(Saved entries)
= Beginning of Section =

-- ==== Sys2Proof/Machine/Core.lean ====
section
/-! DEFINITION. The machine as the host takes it. -/

def Sys2Proof.core : Host.Core :=
  { State := Sys2Proof.Machine.State, Fault := Sys2Proof.Machine.Fault, Refusal := Sys2Proof.Machine.Refusal,
    step := Sys2Proof.Machine.step, reset := Sys2Proof.Machine.State.reset }
end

= End of Section =

▸ WHAT TO PRODUCE
Reproduce every entry above without a single alteration.

▸ SOLUTION
-- ==== Sys2Proof/Machine/Core.lean ====
section
/-! DEFINITION. The machine as the host takes it. -/

def Sys2Proof.core : Host.Core :=
  { State := Sys2Proof.Machine.State, Fault := Sys2Proof.Machine.Fault, Refusal := Sys2Proof.Machine.Refusal,
    step := Sys2Proof.Machine.step, reset := Sys2Proof.Machine.State.reset }
end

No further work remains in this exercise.